Diferentemente da depredação dos defensores dos direitos humanos, a ação no Borba Gato foi realizada e assumida pelo grupo Revolução Periférica, o qual Galo participaria. Os membros compartilharam imagens do ato simbólico em redes sociais e colaram lambe-lambes em postes da capital com a pergunta “Você sabe quem foi Borba Gato?”.

Em entrevista à Ponte, Géssica classifica as prisões temporárias como uma forma de opressão, e diz que a depredação das imagens de Marielle e Marighella só “nos mostra que há muitos fascistas em nosso país, estejam eles nas sombras ou no Planalto e eles têm se revelado cada vez mais”. Por isso, a ativista diz que seguirá lutando por um mundo que seja bom para quem está nas favelas e periferias.

Ponte – Você acredita que algo está por trás da sua prisão e a de Galo?

Géssica de Paula Silva – Acredito que tenha todo um aparato por trás das nossas prisões, além da questão do preconceito imposto pela elite, existem os interesses políticos também. Vejo isso mais como uma forma de opressão para silenciar todas as pautas que o Galo vem propondo ao longo da luta dele. E a minha prisão só realça isso, é uma forma de mostrar força e opressão em cima da luta dele.

Ponte – Como você se sentiu quando soube que seria presa temporariamente? Em que você pensou naquele momento?

Géssica de Paula Silva – No primeiro momento fiquei muito surpresa, pensava: “O que eu fiz? Qual foi o crime que cometi?”. Mas depois foi caindo a ficha, ali era mais uma vez o sistema mostrando toda sua opressão. E meu pensamento era focado na minha filha e em passar total segurança para o Paulo, para que ele entendesse que eu estava bem e que iria dar tudo certo. No momento da ação na estátua eu estava na minha casa com a minha filha e meu irmão mais novo.

Ponte – Diante de tudo o que está ocorrendo, como você vê o sistema de justiça no Brasil?

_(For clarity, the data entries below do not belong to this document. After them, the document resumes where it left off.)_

@[simp] theorem hostEventIn_watched : ∀ a0 s, watched (hostEventIn a0 s) = watched s := by
  intros; unfold hostEventIn; (repeat' split) <;> simp

@[simp] theorem installKey_watched : ∀ a0 a1 a2 a3 a4 a5 a6 s, watched (installKey a0 a1 a2 a3 a4 a5 a6 s) = watched s := by
  intros; unfold installKey; (try simp only []); (repeat' split) <;> simp

@[simp] theorem keyFails_watched : ∀ a0 a1 s, watched (keyFails a0 a1 s) = watched s := by
  intros; unfold keyFails; (try simp only []); (repeat' split) <;> simp

@[simp] theorem keyContextIn_watched : ∀ a0 a1 a2 a3 a4 a5 a6 a7 s,
    watched (keyContextIn a0 a1 a2 a3 a4 a5 a6 a7 s) = watched s := by
  intros; unfold keyContextIn; (repeat' split) <;> simp

@[simp] theorem baseFits_watched : ∀ a0 s, watched (baseFits a0 s) = watched s := by
  intros; unfold baseFits; simp

@[simp] theorem baseUnfit_watched : ∀ a0 a1 s, watched (baseUnfit a0 a1 s) = watched s := by
  intros; unfold baseUnfit; simp

@[simp] theorem sampleSeam_watched : ∀ a0 a1 s, watched (sampleSeam a0 a1 s) = watched s := by
  intros; unfold sampleSeam; simp

@[simp] theorem compareIn_watched (n value : Nat) (st : BaseState) (s : State) : watched (compareIn n value st s) = watched s := by
  unfold compareIn
  dsimp only
  have h : ∀ b, watched (doIf b (fun s : State => { s with twin := { s.twin with resyncStep := 6 } }) s) = watched s :=
    fun b => watched_doIf b _ (fun t => show watched { t with twin := { t.twin with resyncStep := 6 } } = watched t from rfl) s
  split
  · split <;> simp [h]
  · split
    · simp [h]
    · split
      · simp [h]
      · split <;> simp [h]

@[simp] theorem allocSeen_watched : ∀ a0 s, watched (allocSeen a0 s) = watched s := by
  intros; unfold allocSeen; (repeat' split) <;> simp

@[simp] theorem allocStateIn_watched : ∀ a0 a1 a2 a3 s, watched (allocStateIn a0 a1 a2 a3 s) = watched s := by
  intros; unfold allocStateIn; simp

@[simp] theorem clearMulti_watched : ∀ a0 s, watched (clearMulti a0 s) = watched s := by
  intros; unfold clearMulti; simp

end Sys2Proof.Machine
end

Géssica de Paula Silva – Eu sempre tive uma visão do sistema judiciário como fraco e que pune só os desfavorecidos, pretos e pobres. E com isso tudo que vivi e estou vivendo, tenho a plena certeza de que é fraco e falho além do extremo quando querem silenciar as ideias da periferia.

Ponte – Vocês temem sofrer alguma outra represália jurídica ou mesmo ameaças por conta da luta por direitos humanos no país? Pretendem seguir lutando?

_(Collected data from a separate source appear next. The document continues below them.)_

def wrapped (kind : Nat) : List Byte := [1, BitVec.ofNat 8 kind, 16] ++ List.replicate 81 0
/-- The holder with an OPERATIONAL terminal 0 on channel 8; its data key is at index 1, the broadcast key of tenant 2 at index 2. -/
def keyed (x : Terminal) : State :=
  { lit host with
    now := 100000000000000
    stitch := { cfg := [(objKey Kind.terminal 0, { kind := Kind.terminal, num := 0, fields := [(Fld.trmTree, 4)] }),
                        (objKey Kind.subscriber 2, { kind := Kind.subscriber, num := 2 }),
                        (objKey Kind.subport 0, { kind := Kind.subport, num := 0, fields := [(Fld.spRate, 100)] }),
                        (objKey Kind.leg 5, { kind := Kind.leg, num := 5, fields := [(Fld.lgKind, 0), (Fld.lgValue, 8), (Fld.lgGroup, 1)] }),
                        (objKey Kind.group 1, { kind := Kind.group, num := 1, fields := [(Fld.grTenant, 2)] })] }
    pon := { gridOn := true, sf := 5000000000, terms := [(0, { x with ch := some 8, onu := some 11, st := .operational })],
             channels := [(8, { st := .active })] }
    ciph := { slots := [(0, { kind := 0, owner := 0, key1 := { st := .current, since := 5 }, key2 := { st := .loaded } }),
                        (1, { kind := 3, owner := 514, key2 := { st := .current, since := 5 } }),
                        (2, { kind := 5, owner := 0 })] } }
theorem wit_KeyImport_short : serves Op.keyImport h0 (keyed {}) ∧ ([] : List Byte).length ≠ 84 := by decide +kernel
theorem wit_KeyImport :
    serves Op.keyImport h0 (keyed {}) ∧ (wrapped 1).length = 84 ∧ wkKind (wrapped 1) = 1 ∧ wkKind (wrapped 2) = 2 ∧
    wkKind (wrapped 3) = 3 ∧ wkKind (wrapped 4) = 4 ∧ (cfgOf (keyed {})).has Kind.terminal (wkBinding (wrapped 2) % 65536) = true ∧
    (cfgOf (keyed {})).has Kind.subport (wkAssoc (wrapped 3) / 36) = true ∧
    assocUsable (keyed {}) (wkAssoc (wrapped 3) / 36) (wkAssoc (wrapped 3)) = false := by decide +kernel
theorem wit_KeyImport_places :
    keyPlace (keyed {}) .east slotExchange 0 ∧ keyPlace (keyed {}) .east slotSak 0 ∧ keyPlace (keyed {}) .east slotSeam 0 ∧
    keyPlace (keyed {}) .east slotData 0 ∧ keyPlace (keyed {}) .east slotBroadcast (bcastOwner 8 2) :=
  ⟨⟨by decide +kernel, by decide +kernel⟩, ⟨by decide +kernel, by decide +kernel⟩, ⟨_, rfl, rfl, rfl⟩, ⟨_, rfl, rfl, rfl⟩, ⟨_, rfl, rfl, rfl⟩⟩
theorem wit_KeyExchanges_start :
    (keyed {}).twin.held = true ∧ (termOf (keyed {}) 0).st = .operational ∧ (termOf (keyed {}) 0).ch = some 8 ∧
    (termOf (keyed {}) 0).onu = some 11 ∧ hasPloamQueue (chOf (keyed {}) 8).st = true ∧ (termOf (keyed {}) 0).exch = none ∧
    (termOf (keyed {}) 0).exchRetryAt = none ∧ (termOf (keyed {}) 0).nextRefresh ≤ (keyed {}).now + 0 ∧
    currentIndex (keyed {}) (dieOfTerm (keyed {}) 0) slotData 0 = some 1 := by decide +kernel
theorem wit_KeyExchanges_retry :
    (keyed { exchRetryAt := some 9 }).twin.held = true ∧ (termOf (keyed { exchRetryAt := some 9 }) 0).exchRetryAt = some 9 ∧
    (termOf (keyed { exchRetryAt := some 9 }) 0).exch = none ∧ 9 ≤ (keyed { exchRetryAt := some 9 }).now + 0 := by decide +kernel
/-- An exchange at index 2 whose key is not loaded yet, with one fragment there. -/
def exchanging (tries : Nat) : State :=
  { keyed { exch := some { index := 2, tries := tries, startedAt := 5, fragments := [(0, [1])] } } with
    ciph := { slots := [(0, { kind := 0, owner := 0, key1 := { st := .current, since := 5 } })] } }
theorem wit_KeyExchanges_report (n : Nat) :
    (exchanging n).twin.held = true ∧ (termOf (exchanging n) 0).ch = some 8 ∧ (termOf (exchanging n) 0).onu = some 11 ∧
    hasPloamQueue (chOf (exchanging n) 8).st = true ∧
    (termOf (exchanging n) 0).exch = some { index := 2, tries := n, startedAt := 5, fragments := [(0, [1])] } ∧
    exchangeLoaded (exchanging n) 0 = false ∧ keyPlace (exchanging n) (dieOfTerm (exchanging n) 0) slotData 0 ∧
    5 + Time.sec 3 ≤ (exchanging n).now + 0 :=
  ⟨rfl, rfl, rfl, rfl, rfl, rfl, ⟨_, rfl, rfl, rfl⟩, by show 5 + Time.sec 3 ≤ 100000000000000 + 0; decide +kernel⟩
theorem wit_KeyExchanges_report_whole :
    wholeReport (([(0, [1])] : List (Nat × List Byte)).filter (fun p => p.1 != 1) ++ [(1, [2])]) = some [1, 2] ∧
    wholeReport (([(0, [1])] : List (Nat × List Byte)).filter (fun p => p.1 != 0) ++ [(0, [2])]) = none := by decide +kernel
def switching : State := keyed { exch := some { index := 2, startedAt := 5 }, switchAt := some 5000000000, clearAt := some 4000000000 }
theorem wit_KeyExchanges_switch :
    (termOf switching 0).exch = some { index := 2, startedAt := 5 } ∧ (termOf switching 0).switchAt = some 5000000000 ∧
    sfReached switching 5000000000 = true ∧ (termOf switching 0).clearAt = some 4000000000 ∧ sfReached switching 4000000000 = true ∧
    currentIndex switching (dieOfTerm switching 0) slotData 0 = some 1 := by decide +kernel
theorem wit_Broadcast_due : bcastDue (tick 0 (keyed {})) 2 8 = true := by decide +kernel
def distributing : State :=
  { keyed {} with ciph := { (keyed {}).ciph with bcasts := [⟨2, 8, 1, 90000000000000, [0]⟩] } }
theorem wit_Broadcast_switch :
    bcastOf? distributing 2 8 = some ⟨2, 8, 1, 90000000000000, [0]⟩ ∧ lagging distributing ⟨2, 8, 1, 90000000000000, [0]⟩ = [0] ∧
    90000000000000 + Time.sec 10 ≤ distributing.now + 0 := by decide +kernel
theorem wit_KeySpent :
    spentIndex (keyed {}) (dieOfTerm (keyed {}) 0) slotData 0 (lifeOf (keyed {}) (termTenants (keyed {}) 0)) 0 = some 1 ∧
    spentIndex (keyed {}) (dieOfChannel (514 / 64)) slotBroadcast 514 (lifeOf (keyed {}) [514 % 64]) 0 = some 2 := by decide +kernel
theorem wit_SlotFault : ((keyed {}).ciph.slots.find? (slotKey .east 2)).isSome = true := by decide +kernel
def fewLanes : State :=
  { keyed {} with
    stitch := { cfg := [(objKey Kind.device 0, { kind := Kind.device, num := 0, fields := [(Fld.devYieldCipher, 1)] })] }
    ciph := { quarantined := [0, 1, 2, 3, 4, 5, 6, 7] } }
theorem wit_LaneFault : quarantinedLane fewLanes 8 = false ∧ (cfgOf fewLanes).on Kind.device 0 Fld.devYieldCipher = true := by decide +kernel
/-! ### Services -/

Géssica de Paula Silva – A realidade é que já nascemos sendo ameaçados. Só por ser pobre, periférico e, além de tudo, pretos, fomos jogados às margens das sociedades. Acabaram as senzalas e jogaram nossos antepassados nas ruas, que viraram cortiços, vielas e favelas atuais. Então, já nascemos marcados e isso é uma ameaça constante.

E, claro, temo sim em sofrer mais uma represália jurídica, tenho uma filha que depende de mim. Preciso estar ao lado dela. Em relação à luta, ela nasce dentro de nós, só temos que despertá-la, seguindo, resistindo e lutando por um mundo que seja bom não apenas para a elite branca dos bairros nobres, mas também para nós que estamos nas favelas e periferias.

Ponte – Como você vê as campanhas e o apoio pela libertação de vocês na internet? Qual a importância delas continuarem?

Géssica de Paula Silva – Como venho ressaltando, o povo unido faz coisas grandiosas e a união é a força de todo coletivo. Eu realmente me senti extasiada quando vi toda a mobilização – e ainda me sinto. Nesse momento ela é muito importante para que o sistema judicial veja que não estamos sozinhos, que o Paulo não está sozinho e que grande parte da sociedade não concorda com as nossas prisões.

Ponte – Qual a sua visão sobre os ataques aos monumentos a Marighella e Marielle depredados em São Paulo com a frase: ‘Viva Borba Gato’. O que isso demonstra sobre essa parcela da sociedade?

Géssica de Paula Silva – Primeiro de tudo, devemos começar com a seguinte pergunta: quem foi Marielle Franco? E Marighella? Porque a sociedade precisa conhecer quem marcou a história, que marcou de forma grandiosa. Até porque, ambos, Marielle e Marighella, de alguma forma tiveram suas imagens distorcidas por aqueles que nunca permitiram que a real história brasileira chegasse de forma clara e objetiva ao seu povo. Os vilões de cada época eram exaltados como grandes marcos brasileiros, enquanto os verdadeiros heróis eram colocados como bandidos.